Sleep apnea can increase cancer risk in women, study finds

Health News Sleep Apnea
Sleep apnea elevated cancer risk Ivan Obolensky /Pexels

Women with obstructive sleep apnea are two to three times more likely to be at risk for a cancer diagnosis, according to a new study.

Over 22 million Americans suffer from sleep apnea, which causes daytime fatigue, snoring, and even gasping for air while sleeping. According to a new study it looks like women with the sleep disorder might run the biggest risk of all. 

Women with sleep apnea appear to be at an elevated risk of getting cancer compared to men, the study published in the European Respiratory Journal concluded.

The study evaluated 20,000 adult patients from the European Sleep Apnea Database, ESADA, who had obstructive sleep apnea, the most common form of sleep apnea, which occurs when the throat muscles relax. The study cited that 2% of patients also have had a cancer diagnosis in their medical histories. 

Previous research has show that more often than others, people with sleep apnea are more likely to be diagnosed with cancer. 

The older a patient is the more likely their cancer risk is elevated. However, when researchers adjusted the data for age, gender, body mass index, smoking, and alcohol consumption, they found a potential link between obstructive sleep apnea and an elevated risk of cancer — and that link was highest among women.

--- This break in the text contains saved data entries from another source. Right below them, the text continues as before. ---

/-- 70_reset_and_hazards.md R293, 20_memory.md R63, R66: with the script run out, the next step gives the outstanding request
an answer of its kind and changes nothing else of the block. Which answer is open; that it comes at the next step is the
model's choice (log 2). -/
def Obligations.UnscriptedRequestsAreAnsweredFreely : Prop :=
  ∀ (s : State) (r : Request), s.faulted = none → s.script = [] →
    s.outstanding = some { request := r, answer := none } →
    ∃ a, answerFits r a ∧
      step s = .next { s with outstanding := some { request := r, answer := some a }, draws := s.draws + 1 }
end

The study authors said that women were two to three times more likely to be at risk for cancer.

While there is no indication as to why there is an association between the two, researchers noted that the focus on cancer in previous research has been on malignant melanomas, but with this new finding of a greater risk among women opens up the possibility to other cancer diagnoses.

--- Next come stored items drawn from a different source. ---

-- ==== Sys2Proof/Tests/Slice0.lean ====
section
/-! SUPPORT. Small tests: what the checks of WellFormed.lean refuse, words of 30_encoding.md written out and decoded, single
steps with the values of 95_test_vectors.md, and for every statement with hypotheses a state that meets them. Expected
values are the spec's; the vector is named where there is one. -/

namespace Sys2Proof.Tests

open Sys2Proof.Machine

/-! ## States -/

/-- The init'd block of 95_test_vectors.md section 4, with parameters `p`. -/
def initd (p : Params) : State :=
  { State.resetOf p with
    calOffset := 3#32, partId := 0x0210#16, uidLo := 0x04030201#32, uidHi := 0x08070605#32, initState := .ready
    lastOpc := 1#4 }

/-- `s` at step `k` of the command word `w`, with `o` outstanding. -/
def at' (w : Word) (k : Nat) (o : Option Outstanding) (s : State) : State :=
  { s with curCmd := w, curArg := s.arg0, busy := true, phase := .exec (opcodeField w) k Locals.start, outstanding := o }

/-- The outcome is a next state with the property. -/
def nextWith (r : Result State) (p : State → Bool) : Bool :=
  match r with
  | .next t => p t
  | .fault _ => false
  | .refused _ => false

theorem at_step (w : Word) (k : Nat) (o : Option Outstanding) (s : State) : AtStep (at' w k o s) k Locals.start o :=
  ⟨⟨_, rfl⟩, rfl⟩

/-- The answers that the vectors give most often. -/
def acked (ok : Bool) : Option Outstanding := answered (.busWrite 0x10#8 0x80#8) (.ack ok)

def delayed : Option Outstanding := answered (.delay 130#24) .done

def dataOf (ok : Bool) (bytes : List Byte) : Option Outstanding := answered (.busRead 0x30#8 bytes.length) (.data ok bytes)

/-- Two trigger writes; no trigger write; a boot delay; combined reads. -/
def twoWrites : Params := { defaultParams with triggerList := [(.other 0x21#8, 0x00#8), (.sensStart, 0x03#8)] }

def noWrites : Params := { defaultParams with triggerList := [] }

def bootDelay : Params := { defaultParams with initBootDelayMs := 2#24 }

def combined : Params := { defaultParams with readMode := .combined }

/-- The init'd block with a conversion pending and `ms` milliseconds waited. -/
def pending (ms : Word) (p : Params) : State := { initd p with convPending := true, waitAcc := ms }

/-! ## Well-formedness refuses what it should -/

theorem test_wordWf_refuses_reserved_opcodes :
    wordWf 0x00000000#32 = false ∧ wordWf 0x0000000E#32 = false ∧ wordWf 0x0000000F#32 = false := by decide

theorem test_wordWf_refuses_reserved_bit_of_format_N : wordWf 0x00000015#32 = false := by decide

theorem test_wordWf_refuses_reserved_bit_of_format_E : wordWf 0x00000201#32 = false ∧ wordWf 0x00000083#32 = false := by
  decide

theorem test_wordWf_refuses_reserved_bit_of_format_W : wordWf 0x00000016#32 = false := by decide

/-- V-C63. -/
theorem test_wordWf_refuses_reserved_bit_of_format_C : wordWf 0x0001050A#32 = false := by decide

/-- V-C60 to V-C62. -/
theorem test_argsLegal_refuses :
    (Instr.kelvin 0#2 0#16).argsLegal defaultParams = false ∧
    (Instr.celsius 1#2 10001#16).argsLegal defaultParams = false ∧
    (Instr.fahrenheit 3#2 1#16).argsLegal defaultParams = false ∧
    (Instr.humidity 2#2 0#16).argsLegal defaultParams = false ∧
    (Instr.humidity 2#2 10000#16).argsLegal defaultParams = true := by decide

theorem test_params_refuses_combined_with_distant_words :
    Params.combinedReadable { combined with regHVal := 0x33#8 } = false ∧ combined.combinedReadable = true := by decide

theorem test_params_refuses_generator_of_lower_degree :
    Params.generatorDegree7 { defaultParams with crcPoly := 0x09#8 } = false := by decide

"Cancer of the breast or womb may now become a new area. There may be a combined effect of female sex hormones and stress activation, induced by nocturnal hypoxia in sleep apnea, that can trigger cancer development or a weakening of the body’s immune system," said Dr. Ludger Grote, adjunct Professor, chief physician in sleep medicine, and study author. 

Interestingly, sleep apnea is more common in men than it is in women. Men are two to three times more likely to experience sleep apnea than women. One study found that 6% of women have moderate to severe sleep apnea while 13% of mean experience moderate to severe sleep apnea.